Tarantool development patches archive
 help / color / mirror / Atom feed
From: Serge Petrenko <sergepetrenko@tarantool.org>
To: kyukhin@tarantool.org, v.shpilevoy@tarantool.org
Cc: tarantool-patches@dev.tarantool.org
Subject: Re: [Tarantool-patches] [PATCH] raft: fix an assertion failure on transition to voter
Date: Thu, 22 Oct 2020 14:05:07 +0300	[thread overview]
Message-ID: <dcbe07ee-57f2-511d-1ed4-5776dc6aee14@tarantool.org> (raw)
In-Reply-To: <20201022104456.51722-1-sergepetrenko@tarantool.org>


22.10.2020 13:44, Serge Petrenko пишет:
> When an instance is configured as candidate, it has a leader death timer
> ticking constantly to schedule an election as soon as leader disappears.
> When the instance receives the leader's heartbeat, it resets the timer
> to its initial value.
>
> When being a voter, the instance ignores heartbeats, since it has
> nothing to wait for. So its timer must be stopped. Otherwise it'll try
> to schedule a new election and fail.
>
> Stop the timer on transition from candidate to voter.

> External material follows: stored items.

-- ==== Sys2Proof/Laws/KeepsEngines.lean ====
section
/-! SUPPORT. Laws/KeepsEngines.lean: what the engines, the update unit, collectives, security, meters and the Scarab's steward keep (`Keeps`), one lemma for each function that changes a state;
for a command, that it answers a next state that keeps what the state had. -/

namespace Sys2Proof.Machine

variable {s0 s s' : State}

/-! ### Machine/Pairs.lean -/

theorem Keeps.swapPair {b tag dead} (hk : Keeps s0 s) : Keeps s0 (State.swapPair s b tag dead) :=
  Keeps.modPair (Keeps.modMem hk fun _ h => swapBytes_wf h)

theorem Keeps.holdPairs {o bs} (hk : Keeps s0 s) : Keeps s0 (State.holdPairs s o bs) := by
  unfold State.holdPairs
  with_reducible repeat' (first
    | assumption | exact Keeps.refl | apply Keeps.modPair | intro _ _ _ | intro _ _ | apply Keeps.foldl | apply Keeps.foldlFst
    | apply Keeps.foldlSnd | apply Keeps.ite | split | dsimp only | apply Keeps.update)

theorem Keeps.letPairsGo {p sel} (hk : Keeps s0 s) : Keeps s0 (State.letPairsGo s p sel) := by
  unfold State.letPairsGo
  with_reducible repeat' (first
    | assumption | exact Keeps.refl | apply Keeps.mapPairs | intro _ _ _ | intro _ _ | split | dsimp only | apply Keeps.update)

theorem Keeps.countProducer {p ts} (hk : Keeps s0 s) : Keeps s0 (State.countProducer s p ts) := by
  unfold State.countProducer
  with_reducible repeat' (first
    | assumption | exact Keeps.refl | apply Keeps.mapPairs | intro _ _ _ | intro _ _ | apply Keeps.ite | split | dsimp only
    | apply Keeps.update)

theorem readBy_bytes (m : Memory) (r : Reader) (t : TileNo) (n : Nat) : (m.readBy r t n).bytes = m.bytes := by
  unfold Memory.readBy
  dsimp only
  repeat' split
  all_goals rfl

theorem Keeps.readBy {p r ts} (hk : Keeps s0 s) : Keeps s0 (State.readBy s p r ts) := by
  unfold State.readBy
  refine Keeps.foldl hk fun s t h => Keeps.modMem h fun m w => ?_
  rw [readBy_bytes]
  exact w

theorem Keeps.execReadAheadExpire {p i} : ∃ s', execReadAheadExpire p i s = .next s' ∧ Keeps s s' := by
  unfold Machine.execReadAheadExpire
  refine ⟨_, rfl, ?_⟩
  with_reducible repeat' (first
    | assumption | exact Keeps.refl | exact fun _ h => h | apply Keeps.modMem | intro _ _ _ | intro _ _ | apply Keeps.ite | split
    | dsimp only | apply Keeps.update)

/-! ### Machine/Compute.lean -/

theorem Keeps.runCompute {p C tag dead} (hk : Keeps s0 s) : Keeps s0 (State.runCompute s p C tag dead) := by
  unfold State.runCompute
  with_reducible repeat' (first
    | assumption | exact Keeps.refl | exact fun _ h => h | apply Keeps.touch | apply Keeps.storeAll | intro _ _ _ | intro _ _
    | apply storeAll_wf | apply Keeps.foldl | apply Keeps.foldlFst | apply Keeps.foldlSnd | split | dsimp only)

theorem Keeps.computeOp {o lop} (hk : Keeps s0 s) : Keeps s0 (State.computeOp s o lop) := by
  unfold State.computeOp
  with_reducible repeat' (first
    | assumption | exact Keeps.refl | apply Keeps.opInstant | apply Keeps.letPairsGo | apply Keeps.holdPairs | apply Keeps.modCmd
    | apply Keeps.spoil | apply Keeps.noteBlocked | apply Keeps.opBegin | apply Keeps.runCompute | intro _ _ _ | intro _ _
    | apply Keeps.ite | split | dsimp only | apply Keeps.update)

theorem Keeps.execMatmul {o} : ∃ s', execMatmul o s = .next s' ∧ Keeps s s' := by
  unfold Machine.execMatmul
  refine ⟨_, rfl, ?_⟩
  with_reducible repeat' (first | assumption | exact Keeps.refl | apply Keeps.computeOp | split | dsimp only)

theorem Keeps.execConvert {o} : ∃ s', execConvert o s = .next s' ∧ Keeps s s' := by
  unfold Machine.execConvert
  refine ⟨_, rfl, ?_⟩
  with_reducible repeat' (first | assumption | exact Keeps.refl | apply Keeps.computeOp | split | dsimp only)

theorem Keeps.execVecEw {o} : ∃ s', execVecEw o s = .next s' ∧ Keeps s s' := by
  unfold Machine.execVecEw
  refine ⟨_, rfl, ?_⟩
  with_reducible repeat' (first | assumption | exact Keeps.refl | apply Keeps.computeOp | split | dsimp only)

theorem Keeps.execVecRed {o} : ∃ s', execVecRed o s = .next s' ∧ Keeps s s' := by
  unfold Machine.execVecRed
  refine ⟨_, rfl, ?_⟩
  with_reducible repeat' (first | assumption | exact Keeps.refl | apply Keeps.computeOp | split | dsimp only)

theorem Keeps.endLost {o p r} (hk : Keeps s0 s) : Keeps s0 (State.endLost s o p r) := by
  unfold State.endLost
  with_reducible repeat' (first | assumption | exact Keeps.refl | apply Keeps.opEnd | apply Keeps.letPairsGo | split | dsimp only)

theorem Keeps.computeEnd {o} (hk : Keeps s0 s) : Keeps s0 (State.computeEnd s o) := by
  unfold State.computeEnd
  with_reducible repeat' (first
    | assumption | exact Keeps.refl | apply Keeps.energy | apply Keeps.endLost | apply Keeps.letPairsGo | apply Keeps.countProducer
    | apply Keeps.opEnd | apply Keeps.ite | split | dsimp only | apply Keeps.update)
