theorem Keeps.releaseQuads {p} (hk : Keeps s0 s) : Keeps s0 (State.releaseQuads s p) := by
  unfold State.releaseQuads
  with_reducible repeat' (first
    | assumption | exact Keeps.refl | intro _ _ _ | intro _ _ | apply Keeps.ite | split | dsimp only | apply Keeps.update)

theorem Keeps.execScrubComplete {p} : ∃ s', execScrubComplete p s = .next s' ∧ Keeps s s' := by
  have hc : ∀ P : Prt, Memory.wf P.mem.bytes = true → Memory.wf P.scrubbed.mem.bytes = true := fun _ _ => rfl
  have hk : Keeps s s := Keeps.refl
  unfold Machine.execScrubComplete
  refine ⟨_, rfl, ?_⟩
  with_reducible repeat' (first
    | assumption | exact Keeps.refl | exact fun _ h => h | exact fun _ h => ⟨Nat.le_refl _, h⟩ | exact ⟨Nat.le_refl _, ‹_›⟩
    | apply hc | apply Keeps.releaseQuads | apply Keeps.modPrt | apply Keeps.dropRuns | apply Keeps.setPState | apply Keeps.modSec
    | intro _ _ _ | intro _ _ | apply writeBytes_wf | apply clearBytes_wf | apply storeAll_wf | apply swapBytes_wf
    | apply Keeps.foldl | apply Keeps.foldlFst | apply Keeps.foldlSnd | apply Keeps.ite | split | dsimp only | apply Keeps.update)

theorem Keeps.execIdleTimeout {p} : ∃ s', execIdleTimeout p s = .next s' ∧ Keeps s s' := by
  unfold Machine.execIdleTimeout
  refine ⟨_, rfl, ?_⟩
  with_reducible repeat' (first
    | assumption | exact Keeps.refl | apply Keeps.sleepQuads | apply Keeps.setPState | apply Keeps.ite | split | dsimp only
    | apply Keeps.update)

theorem Keeps.execTntNap {p} : ∃ s', execTntNap p s = .next s' ∧ Keeps s s' := by
  unfold Machine.execTntNap
  refine ⟨_, rfl, ?_⟩
  with_reducible repeat' (first
    | assumption | exact Keeps.refl | apply Keeps.sleepQuads | apply Keeps.setPState | apply Keeps.ite | split | dsimp only)

theorem Keeps.execPrtStagedWrite {p reg v} : ∃ s', execPrtStagedWrite p reg v s = .next s' ∧ Keeps s s' := by
  unfold Machine.execPrtStagedWrite
  refine ⟨_, rfl, ?_⟩
  with_reducible repeat' (first
    | assumption | exact Keeps.refl | apply Keeps.modLife | intro _ _ _ | intro _ _ | apply Keeps.ite | split | dsimp only
    | apply Keeps.update)

theorem Keeps.execPrtModeWrite {p reg v} : ∃ s', execPrtModeWrite p reg v s = .next s' ∧ Keeps s s' := by
  unfold Machine.execPrtModeWrite
  refine ⟨_, rfl, ?_⟩
  with_reducible repeat' (first
    | assumption | exact Keeps.refl | apply Keeps.modLife | intro _ _ _ | intro _ _ | apply Keeps.ite | split | dsimp only
    | apply Keeps.update)

theorem Keeps.execPrtTokenRead {p k} : ∃ s', execPrtTokenRead p k s = .next s' ∧ Keeps s s' := by
  unfold Machine.execPrtTokenRead
  refine ⟨_, rfl, ?_⟩
  with_reducible repeat' (first
    | assumption | exact Keeps.refl | exact fun _ h => h | apply Keeps.emit | apply Keeps.modPrt | intro _ _ _ | intro _ _
    | apply Keeps.ite | split | dsimp only | apply Keeps.update)

theorem Keeps.execTntTokenRead {p k} : ∃ s', execTntTokenRead p k s = .next s' ∧ Keeps s s' := by
  unfold Machine.execTntTokenRead
  refine ⟨_, rfl, ?_⟩
  with_reducible repeat' (first
    | assumption | exact Keeps.refl | exact fun _ h => h | apply Keeps.emit | apply Keeps.modPrt | intro _ _ _ | intro _ _
    | apply Keeps.ite | split | dsimp only | apply Keeps.update)

theorem Keeps.execTntTokenRotate {p} : ∃ s', execTntTokenRotate p s = .next s' ∧ Keeps s s' := by
  unfold Machine.execTntTokenRotate
  refine ⟨_, rfl, ?_⟩
  with_reducible repeat' (first
    | assumption | exact Keeps.refl | exact fun _ h => h | apply Keeps.modPrt | apply Keeps.took | intro _ _ _ | intro _ _
    | apply Keeps.ite | split | dsimp only | apply Keeps.update)

theorem Keeps.execTntConsentWrite {p v} : ∃ s', execTntConsentWrite p v s = .next s' ∧ Keeps s s' := by
  unfold Machine.execTntConsentWrite
  refine ⟨_, rfl, ?_⟩
  with_reducible repeat' (first
    | assumption | exact Keeps.refl | exact fun _ h => h | apply Keeps.postOper | apply Keeps.modPrt | intro _ _ _ | intro _ _
    | apply Keeps.ite | split | dsimp only | apply Keeps.update)

theorem Keeps.execAttachLockoutEnd {p} : ∃ s', execAttachLockoutEnd p s = .next s' ∧ Keeps s s' := by
  unfold Machine.execAttachLockoutEnd
  refine ⟨_, rfl, ?_⟩
  with_reducible repeat' (first
    | assumption | exact Keeps.refl | exact fun _ h => h | apply Keeps.modPrt | intro _ _ _ | intro _ _ | apply Keeps.ite | split
    | dsimp only | apply Keeps.update)

/-! ### Machine/Resize.lean -/

theorem Keeps.rehome {p t a3} (hk : Keeps s0 s) : Keeps s0 (State.rehome s p t a3) := by
  unfold State.rehome
  with_reducible repeat' (first
    | assumption | exact Keeps.refl | apply Keeps.modTile | apply Keeps.startMove | intro _ _ _ | intro _ _ | apply Keeps.ite
    | split | dsimp only | apply Keeps.update)

theorem Keeps.stackedInst {p t} (hk : Keeps s0 s) : Keeps s0 (State.stackedInst s p t) := by
  unfold State.stackedInst
  with_reducible repeat' (first
    | assumption | exact Keeps.refl | apply Keeps.countDemotion | apply Keeps.modInst | intro _ _ _ | intro _ _ | apply Keeps.ite
    | split | dsimp only | apply Keeps.update)

theorem Keeps.leaveQuad {p floor t} (hk : Keeps s0 s) : Keeps s0 (State.leaveQuad s p floor t) := by
  unfold State.leaveQuad
  with_reducible repeat' (first
    | assumption | exact Keeps.refl | exact fun _ h => h | apply Keeps.stackedInst | apply Keeps.evict | apply Keeps.rehome
    | apply Keeps.ite | split | dsimp only | apply Keeps.update)

theorem Keeps.growthEvicts {p n} (hk : Keeps s0 s) : Keeps s0 (State.growthEvicts s p n) := by
  induction n generalizing s with
  | zero => exact hk
  | succ n ih =>
    unfold State.growthEvicts
    with_reducible repeat' (first
      | assumption | exact Keeps.refl | exact fun _ h => h | exact fun _ h => ⟨Nat.le_refl _, h⟩ | exact ⟨Nat.le_refl _, ‹_›⟩
      | apply ih | apply Keeps.evict | intro _ _ _ | intro _ _ | apply writeBytes_wf | apply clearBytes_wf | apply storeAll_wf
      | apply swapBytes_wf | apply Keeps.foldl | apply Keeps.foldlFst | apply Keeps.foldlSnd | apply Keeps.ite | split | dsimp only
      | apply Keeps.update)

theorem Keeps.resizeMoves {p n} (hk : Keeps s0 s) : Keeps s0 (State.resizeMoves s p n) := by
  unfold State.resizeMoves
  with_reducible repeat' (first
    | assumption | exact Keeps.refl | exact fun _ h => h | apply Keeps.leaveQuad | apply Keeps.rehome | apply Keeps.growthEvicts
    | intro _ _ _ | intro _ _ | apply Keeps.foldl | apply Keeps.foldlFst | apply Keeps.foldlSnd | apply Keeps.ite | split
    | dsimp only)

theorem Keeps.leavePairs {p was now} (hk : Keeps s0 s) : Keeps s0 (State.leavePairs s p was now) := by
  unfold State.leavePairs
  with_reducible repeat' (first
    | assumption | exact Keeps.refl | apply Keeps.breakPair | apply Keeps.modTile | intro _ _ _ | intro _ _ | apply Keeps.foldl
    | apply Keeps.foldlFst | apply Keeps.foldlSnd | apply Keeps.ite | split | dsimp only | apply Keeps.update)

theorem Keeps.newQuads {p now} (hk : Keeps s0 s) : Keeps s0 (State.newQuads s p now) := by
  unfold State.newQuads
  with_reducible repeat' (first
    | assumption | exact Keeps.refl | exact fun _ h => h | apply Keeps.leavePairs | apply Keeps.modPrt | apply Keeps.freeClaims
    | intro _ _ _ | intro _ _ | apply Keeps.ite | split | dsimp only | apply Keeps.update)

theorem Keeps.releaseFloor {p floor} (hk : Keeps s0 s) : Keeps s0 (State.releaseFloor s p floor) := by
  unfold State.releaseFloor
  with_reducible repeat' (first
    | assumption | exact Keeps.refl | exact fun _ h => h | apply Keeps.modTile | intro _ _ _ | intro _ _ | apply Keeps.foldl
    | apply Keeps.foldlFst | apply Keeps.foldlSnd | split | dsimp only | apply Keeps.update)

theorem Keeps.resizeDone {p n slots} (hk : Keeps s0 s) : Keeps s0 (State.resizeDone s p n slots) := by
  unfold State.resizeDone
  with_reducible repeat' (first
    | assumption | exact Keeps.refl | apply Keeps.newQuads | apply Keeps.releaseFloor | apply Keeps.modLife | apply Keeps.modSec
    | apply Keeps.endPrt | intro _ _ _ | intro _ _ | apply Keeps.ite | split | dsimp only | apply Keeps.update)

theorem Keeps.execResizeComplete {p} : ∃ s', execResizeComplete p s = .next s' ∧ Keeps s s' := by
  unfold Machine.execResizeComplete
  refine ⟨_, rfl, ?_⟩
  with_reducible repeat' (first
    | assumption | exact Keeps.refl | apply Keeps.resizeMoves | apply Keeps.resizeDone | apply Keeps.ite | split | dsimp only
    | apply Keeps.update)

theorem Keeps.addQuads {p mask} (hk : Keeps s0 s) : Keeps s0 (State.addQuads s p mask) := by
  unfold State.addQuads
  with_reducible repeat' (first
    | assumption | exact Keeps.refl | intro _ _ _ | intro _ _ | apply Keeps.ite | split | dsimp only | apply Keeps.update)

theorem Keeps.execResize {p} : ∃ s', execResize p s = .next s' ∧ Keeps s s' := by
  unfold Machine.execResize
  refine ⟨_, rfl, ?_⟩
  with_reducible repeat' (first
    | assumption | exact Keeps.refl | apply Keeps.prtCmd | apply Keeps.endPrt | apply Keeps.resizeMoves | apply Keeps.modLife
    | apply Keeps.addQuads | intro _ _ _ | intro _ _ | apply Keeps.ite | split | dsimp only | apply Keeps.update)

/-! ### Machine/HostLink.lean -/

theorem Keeps.deliver {fn e} (hk : Keeps s0 s) : Keeps s0 (State.deliver fn s e) := by
  unfold State.deliver
  with_reducible repeat' (first
    | assumption | exact Keeps.refl | apply Keeps.releaseHeld | apply Keeps.hold | apply Keeps.noteEntry | apply Keeps.hostWrite
    | apply Keeps.ite | split | dsimp only | apply Keeps.update)

theorem Keeps.deliverHeld {fn} (hk : Keeps s0 s) : Keeps s0 (State.deliverHeld s fn) := by
  unfold State.deliverHeld
  with_reducible repeat' (first
    | assumption | exact Keeps.refl | apply Keeps.deliver | apply Keeps.modFn | intro _ _ _ | intro _ _ | apply Keeps.foldl
    | apply Keeps.foldlFst | apply Keeps.foldlSnd | split | dsimp only | apply Keeps.update)

theorem Keeps.writeIndices {fn} (hk : Keeps s0 s) : Keeps s0 (State.writeIndices s fn) := by
  unfold State.writeIndices
  with_reducible repeat' (first
    | assumption | exact Keeps.refl | apply Keeps.modRing | apply Keeps.hostWrite | intro _ _ _ | intro _ _ | apply Keeps.foldl
    | apply Keeps.foldlFst | apply Keeps.foldlSnd | apply Keeps.ite | split | dsimp only | apply Keeps.update)

theorem Keeps.opProceeds {o} (hk : Keeps s0 s) : Keeps s0 (State.opProceeds s o) := by
  unfold State.opProceeds
  with_reducible repeat' (first
    | assumption | exact Keeps.refl | apply Keeps.modOp | apply Keeps.opEnd | apply Keeps.hostOpWrite | intro _ _ _ | intro _ _
    | apply Keeps.ite | split | dsimp only | apply Keeps.update)

theorem Keeps.waitsProceed {fn d} (hk : Keeps s0 s) : Keeps s0 (State.waitsProceed s fn d) := by
  unfold State.waitsProceed
  with_reducible repeat' (first
    | assumption | exact Keeps.refl | apply Keeps.modRing | apply Keeps.modChan | apply Keeps.opProceeds | apply Keeps.endUpdate
    | intro _ _ _ | intro _ _ | apply Keeps.foldl | apply Keeps.foldlFst | apply Keeps.foldlSnd | split | dsimp only
    | apply Keeps.update)

theorem Keeps.rebaseRings_fst {fn} (hk : Keeps s0 s) : Keeps s0 (State.rebaseRings s fn).1 := by
  unfold State.rebaseRings
  with_reducible repeat' (first
    | assumption | exact Keeps.refl | apply Keeps.modFn | apply Keeps.modRing | apply Keeps.haltChan | intro _ _ _ | intro _ _
    | apply Keeps.foldl | apply Keeps.foldlFst | apply Keeps.foldlSnd | apply Keeps.ite | split | dsimp only | apply Keeps.update)

theorem Keeps.rebaseRings {fn} {x} (he : State.rebaseRings s fn = (s', x)) (hk : Keeps s0 s) : Keeps s0 s' := by
  have h := Keeps.rebaseRings_fst (fn := fn) hk
  rw [he] at h
  exact h

theorem Keeps.opLost {o} (hk : Keeps s0 s) : Keeps s0 (State.opLost s o) := by
  unfold State.opLost
  with_reducible repeat' (first | assumption | exact Keeps.refl | apply Keeps.opEnd | split | dsimp only | apply Keeps.update)

theorem Keeps.cmdLost {c} (hk : Keeps s0 s) : Keeps s0 (State.cmdLost s c) := by
  unfold State.cmdLost
  with_reducible repeat' (first
    | assumption | exact Keeps.refl | apply Keeps.conclude | apply Keeps.modCmd | apply Keeps.modWvl | apply Keeps.finish
    | intro _ _ _ | intro _ _ | apply Keeps.ite | split | dsimp only | apply Keeps.update)

theorem Keeps.rebaseFn_fst {fn} (hk : Keeps s0 s) : Keeps s0 (State.rebaseFn s fn).1 := by
  unfold State.rebaseFn
  with_reducible repeat' (first
    | assumption | exact Keeps.refl | exact fun _ h => h | apply Keeps.cacheDrop | apply Keeps.modPrt | apply Keeps.opLost
    | apply Keeps.cmdLost | apply Keeps.stopIfDone | apply Keeps.rebaseRings_fst | intro _ _ _ | intro _ _ | apply Keeps.foldl
    | apply Keeps.foldlFst | apply Keeps.foldlSnd | split | refine Keeps.rebaseRings ‹_› ?_ | dsimp only | apply Keeps.update)

theorem Keeps.rebaseFn {fn} {x} (he : State.rebaseFn s fn = (s', x)) (hk : Keeps s0 s) : Keeps s0 s' := by
  have h := Keeps.rebaseFn_fst (fn := fn) hk
  rw [he] at h
  exact h

theorem Keeps.attachFn {fn rebase} (hk : Keeps s0 s) : Keeps s0 (State.attachFn s fn rebase) := by
  unfold State.attachFn
  with_reducible repeat' (first
    | assumption | exact Keeps.refl | apply Keeps.modLoss | apply Keeps.waitsProceed | apply Keeps.rebaseFn_fst | intro _ _ _
    | intro _ _ | apply Keeps.ite | split | refine Keeps.rebaseFn ‹_› ?_ | dsimp only | apply Keeps.update)

theorem Keeps.keepWrites {fn} (hk : Keeps s0 s) : Keeps s0 (State.keepWrites s fn) := by
  unfold State.keepWrites
  with_reducible repeat' (first
    | assumption | exact Keeps.refl | apply Keeps.flushRecords | apply Keeps.writeIndices | apply Keeps.deliverHeld | split
    | dsimp only)

theorem Keeps.attachPart {p} (hk : Keeps s0 s) : Keeps s0 (State.attachPart s p) := by
  unfold State.attachPart
  with_reducible repeat' (first
    | assumption | exact Keeps.refl | apply Keeps.modLoss | apply Keeps.modPwd | apply Keeps.endDrain | apply Keeps.attachFn
    | apply Keeps.setPState | apply Keeps.unpause | apply Keeps.wakeQuads | apply Keeps.modLife | apply Keeps.goes
    | apply Keeps.postOper | apply Keeps.postPart | apply Keeps.keepWrites | intro _ _ _ | intro _ _ | apply Keeps.ite | split
    | dsimp only | apply Keeps.update)

theorem Keeps.execTntAttachGo {p} : ∃ s', execTntAttachGo p s = .next s' ∧ Keeps s s' := by
  unfold Machine.execTntAttachGo
  refine ⟨_, rfl, ?_⟩
  with_reducible repeat' (first
    | assumption | exact Keeps.refl | exact fun _ h => h | apply Keeps.exitRetention | apply Keeps.modPrt | apply Keeps.attachPart
    | intro _ _ _ | intro _ _ | apply Keeps.ite | split | dsimp only | apply Keeps.update)

theorem Keeps.execLnkOpAttach {v} : ∃ s', execLnkOpAttach v s = .next s' ∧ Keeps s s' := by
  unfold Machine.execLnkOpAttach
  refine ⟨_, rfl, ?_⟩
  with_reducible repeat' (first
    | assumption | exact Keeps.refl | apply Keeps.exitRetention | apply Keeps.attachFn | apply Keeps.noteReady
    | apply Keeps.flushRecords | apply Keeps.post | apply Keeps.modLoss | apply Keeps.keepWrites | intro _ _ _ | intro _ _
    | apply Keeps.ite | split | dsimp only | apply Keeps.update)
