-- ==== Sys2Proof/Tests/Slice0.lean ====
section
/-! SUPPORT. Tests/Slice0.lean: for every statement's clause a state and operands that meet its hypotheses together, one ill-formed
command for each check of WellFormed, and the spec's worked cases that one step or one operation shows. -/

set_option maxRecDepth 8000
set_option linter.unusedVariables false
set_option Elab.async false

namespace Sys2Proof.Tests
open Sys2Proof.Machine

/-! ### The states of the witnesses -/

/-- A number as `n` little-endian bytes. -/
def le (n v : Nat) : Bytes := (List.range n).map fun i => BitVec.ofNat 8 (v / 256 ^ i)

/-- The sled after its boot: the package powered, the host link up with CXL and an HDM range, and quad 0 held by partition 0. -/
def wPf : State :=
  { State.reset with
    link := { Link.reset with up := true, cxl := true, hdm := some (0, 2 ^ 40), perst := false, width := 16, rate := 5, numVfs := 16, vfEnable := true },
    boot := { Boot.reset with hostReady := true, milestone := 9 },
    pwr := { Power.reset with pkgUp := true, pllLo := BitVec.allOnes 29, clk := 10 ^ 12, time := BitVec.ofNat 64 (10 ^ 12) },
    tier := { TierRegs.reset with boardInst := 12 },
    sled := { Sled.reset with railsUp := 14, inputGood := true, prsnt := true },
    quads := State.reset.quads.set 0 ⟨some 0, .run, none, none, 2000⟩ }
/-- Partition 0 in a state. -/
def life0 (st : PState) : Life :=
  { Life.reset with st := st, quads := 1, quadsAct := 1, floor := 4, floorAct := 4, board := 1, boardAct := 1, slice := 1 }
/-- Partition 0 in a state, and changed. -/
def wPrt (st : PState) (f : Prt → Prt) : State := wPf.modPrt 0 fun P => f { P with life := life0 st }
/-- Partition 0 in a state. -/
def wSt (st : PState) : State := wPrt st id
/-- Partition 0 with another PRT page. -/
def wLife (st : PState) (f : Life → Life) : State := wPrt st fun P => { P with life := f P.life }
def wRun : State := wSt .running
def wReady : State := wSt .ready
def wConf : State :=
  { wPf with quads := State.reset.quads }.modPrt 0 fun P => { P with life := { life0 .configuring with quadsAct := 0, floorAct := 0, boardAct := 0 } }
def wGrow : State := wLife .running fun L => { L with floor := 5 }
def wSuspending : State := wLife .running fun L => { L with exec := some .suspend }
def wResizing : State := wLife .running fun L => { L with exec := some (.resize 1 2 1 false 8) }
def wDrainOver : State := wLife .draining fun L => { L with drainFrom := some 0, drainMs := 100 }
def wScrubbed : State := wLife .scrubbing fun L => { L with keyRetired := true }
def wIdle : State := wLife .running fun L => { L with idleUs := 100, idleSince := some 0 }
def wLocked : State := wPrt .detached fun P => { P with tok := { P.tok with lockedAt := some 0 } }
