-- ==== Sys2Proof/Word.lean ====
section
/-! DEFINITION. The plainest data types of the model: bytes, byte strings and sparse tables. Everything that computes
on them (field extraction, byte order, reading and writing a table) stands in Sys2Proof/Machine/Data.lean. -/

namespace Sys2Proof

/-- One byte (R10: every memory, register, descriptor, frame and tag is little-endian). -/
abbrev Byte := BitVec 8

/-- A byte string, lowest byte first (R10). -/
abbrev Bytes := List Byte

/-- A sparse table by index, in ONE canonical form: keys strictly rising, no entry equal to what an unlisted key reads
as. Memory, register files and every numbered unit of the block are held so. -/
abbrev Table (α : Type) := List (Nat × α)

/-- A complex sample: its I and Q rails. -/
abbrev IQ := Int × Int

/-- The low 40 bits of the tick counter, as a tag carries them (R9). -/
abbrev Air := BitVec 40

/-- An internal address (R28: 40 bits). -/
abbrev Addr := BitVec 40

end Sys2Proof
end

I've added a small test. It crashes on master and passes on this patch.

The diff's below.

diff --git a/test/replication/gh-5426-election-on-off.result 
b/test/replication/gh-5426-election-on-off.result
index 1abfb9154..7444ef7f2 100644
--- a/test/replication/gh-5426-election-on-off.result
+++ b/test/replication/gh-5426-election-on-off.result
@@ -111,6 +111,45 @@ test_run:wait_cond(function() return 
box.info.election.leader == 0 end)
   | - true
   | ...

+-- A crash when follower transitions from candidate to voter.
+test_run:switch('default')
+ | ---
+ | - true
+ | ...
+box.cfg{election_mode='candidate'}
+ | ---
+ | ...
+test_run:wait_cond(function() return box.info.election.state == 
'leader' end)
+ | ---
+ | - true
+ | ...
+box.cfg{replication_timeout=0.01}
+ | ---
+ | ...
+
+test_run:switch('replica')
+ | ---
+ | - true
+ | ...
+-- A small timeout so that the timer goes off faster and the crash happens.
+box.cfg{replication_timeout=0.01}
+ | ---
+ | ...
+test_run:wait_cond(function() return box.info.election.leader ~= 0 end)
+ | ---
+ | - true
+ | ...
+box.cfg{election_mode='candidate'}
+ | ---
+ | ...
+box.cfg{election_mode='voter'}
+ | ---
+ | ...
+-- Wait for the timer to go off.
+require('fiber').sleep(4 * box.cfg.replication_timeout)
+ | ---
+ | ...
+
  test_run:switch('default')
   | ---
   | - true
diff --git a/test/replication/gh-5426-election-on-off.test.lua 
b/test/replication/gh-5426-election-on-off.test.lua
index d6b980d0a..bdf06903b 100644
--- a/test/replication/gh-5426-election-on-off.test.lua
+++ b/test/replication/gh-5426-election-on-off.test.lua
@@ -47,6 +47,21 @@ box.cfg{election_mode = 'off'}
  test_run:switch('replica')
  test_run:wait_cond(function() return box.info.election.leader == 0 end)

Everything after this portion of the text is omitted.